Court of Appeals of Iowa

November 17, 2022

Appeal from the Iowa District Court for Polk County, Scott D. Rosenberg, Judge.

Thomas Beasley appeals a ruling modifying the decree dissolving his marriage to Miyoko Hikiji. AFFIRMED.

Cathleen J. Siebrecht of Siebrecht Law Firm, Des Moines, for appellant.

Benjamin Folladori of Marberry Law Firm, P.C., Urbandale, for appellee.

Considered by Bower, C.J., Tabor, J., and Mullins, S.J. [*]



Thomas Beasley appeals a ruling modifying the legal custody and physical care provisions of the decree dissolving his marriage to Miyoko Hikiji. He argues the court erred in failing to dismiss the petition to modify and abused its discretion in awarding trial attorney fees.

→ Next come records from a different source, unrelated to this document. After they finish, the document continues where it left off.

-- ==== Sys2Proof/Machine/Parameters.lean ====
section
/-! DEFINITION. The derived constants of a configuration (R8, R9), the test that it is legal (R12,
R13), the row pattern (R22, R23, R66), key indices and the scan order (R16, R38), and the symbol table (R17, R61). -/

namespace Sys2Proof.Machine

/-- `CNT_MAX = 2^W − 1` (R9). -/
def cntMax (c : Config) : Nat := 2 ^ c.counterWidth - 1

/-- `LONG_NEAR = LONG_CLICK_THRESHOLD − MAX_DEVIATION` (R8). R12 keeps it from being negative. -/
def longNear (c : Config) : Nat := c.longClickThreshold - c.maxDeviation

/-- The four constraints of R12. -/
def meetsR12 (c : Config) : Bool :=
  decide (c.longClickThreshold < cntMax c) && decide (1 ≤ c.shortClickThreshold)
    && decide (c.maxDeviation ≤ c.longClickThreshold) && decide (1 ≤ c.longClickThreshold)

/-- R13: a counter that has reached `CNT_MAX` answers the test `< SHORT_CLICK_THRESHOLD` as every larger value would,
which is to say that `CNT_MAX` is not below that threshold (DEDUCED, log entry 10, safe). -/
def shortInRange (c : Config) : Bool := decide (c.shortClickThreshold ≤ cntMax c)

/-- A legal configuration: it meets R12 ("legal only if"), and no report depends on its width (R13). -/
def configLegal (c : Config) : Bool := meetsR12 c && shortInRange c

/-- `~(1 << r) & 0b1111` (R23, R66): row `r` low, the other three high. The width cuts to four bits. -/
def rowPattern (r : Row) : RowBits := ~~~(1#4 <<< r.val)

/-- Rows `0..3` in ascending order. -/
def allRows : List Row := [0, 1, 2, 3]

/-- Columns `0..2` in ascending order. -/
def allCols : List Col := [0, 1, 2]

/-- The scan order of R16: row-major, `(0,0), (0,1), (0,2), (1,0), …, (3,2)`. -/
def scanOrder : List Key := allRows.flatMap fun r => allCols.map fun c => ⟨r, c⟩

/-- `first K in scan_order where P(K)`, or none (R15, R16). -/
def firstInScan (p : Key → Bool) : Option Key := scanOrder.find? p

/-- The key index `k = 3·r + c` (R38). -/
def keyIndex (k : Key) : Nat := 3 * k.row.val + k.col.val

/-- The key of an index, `r = k div 3`, `c = k mod 3`. Indices 12 and above name no key (R38). -/
def keyOfIndex (n : Nat) : Option Key :=
  if n < 12 then some ⟨Fin.ofNat 4 (n / 3), Fin.ofNat 3 (n % 3)⟩ else none

/-- `SYM` (R17), read row by row: `1 2 3 / 4 5 6 / 7 8 9 / * 0 #`. -/
def symTable : Vector (Vector Char 3) 4 :=
  #v[#v['1', '2', '3'], #v['4', '5', '6'], #v['7', '8', '9'], #v['*', '0', '#']]

/-- `SYM[r][c]` (R17). -/
def sym (k : Key) : Char := symTable[k.row][k.col]

/-- The ASCII code of a key's symbol (R61; PRESUMED, log entry 14, safe). -/
def symByte (k : Key) : BitVec 8 := BitVec.ofNat 8 (sym k).toNat

end Sys2Proof.Machine
end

Both parties request an award of appellate attorney fees.

I. Background Facts and Proceedings

The parties married in 2005, and the marriage produced two children, born in 2009 and 2010. Thomas petitioned for dissolution of the marriage in 2013. Ultimately, in 2015, the parties stipulated on all issues, and the court entered a dissolution decree awarding the parties joint legal custody and joint physical care. The decree mandated the appointment of a parenting coordinator "to assist the parties in resolving parenting issues that they are unable to resolve on their own."

In December 2017, Miyoko filed an application for rule to show cause, noting Thomas "unilaterally terminated" the parenting coordinator and he thereafter refused to work with Miyoko in obtaining a new coordinator. In his resistance and counter-application, Thomas alleged the parenting coordinator "withdrew" and sessions with the parenting coordinator were not beneficial in any event.[1] In its March 2018 ruling, the court found Thomas in contempt of the parenting-coordinator provision of the decree. As a sanction, the court ordered: "Thomas shall cooperate with Miyoko in the selection of a new parenting


coordinator." A new parenting coordinator was appointed in June.[2] But according to Miyoko's testimony at the modification trial, the parties only met with the new coordinator for about six months before the coordinator "recognized that it also was not working." By the time of trial, the parties had not met with the coordinator for roughly two years.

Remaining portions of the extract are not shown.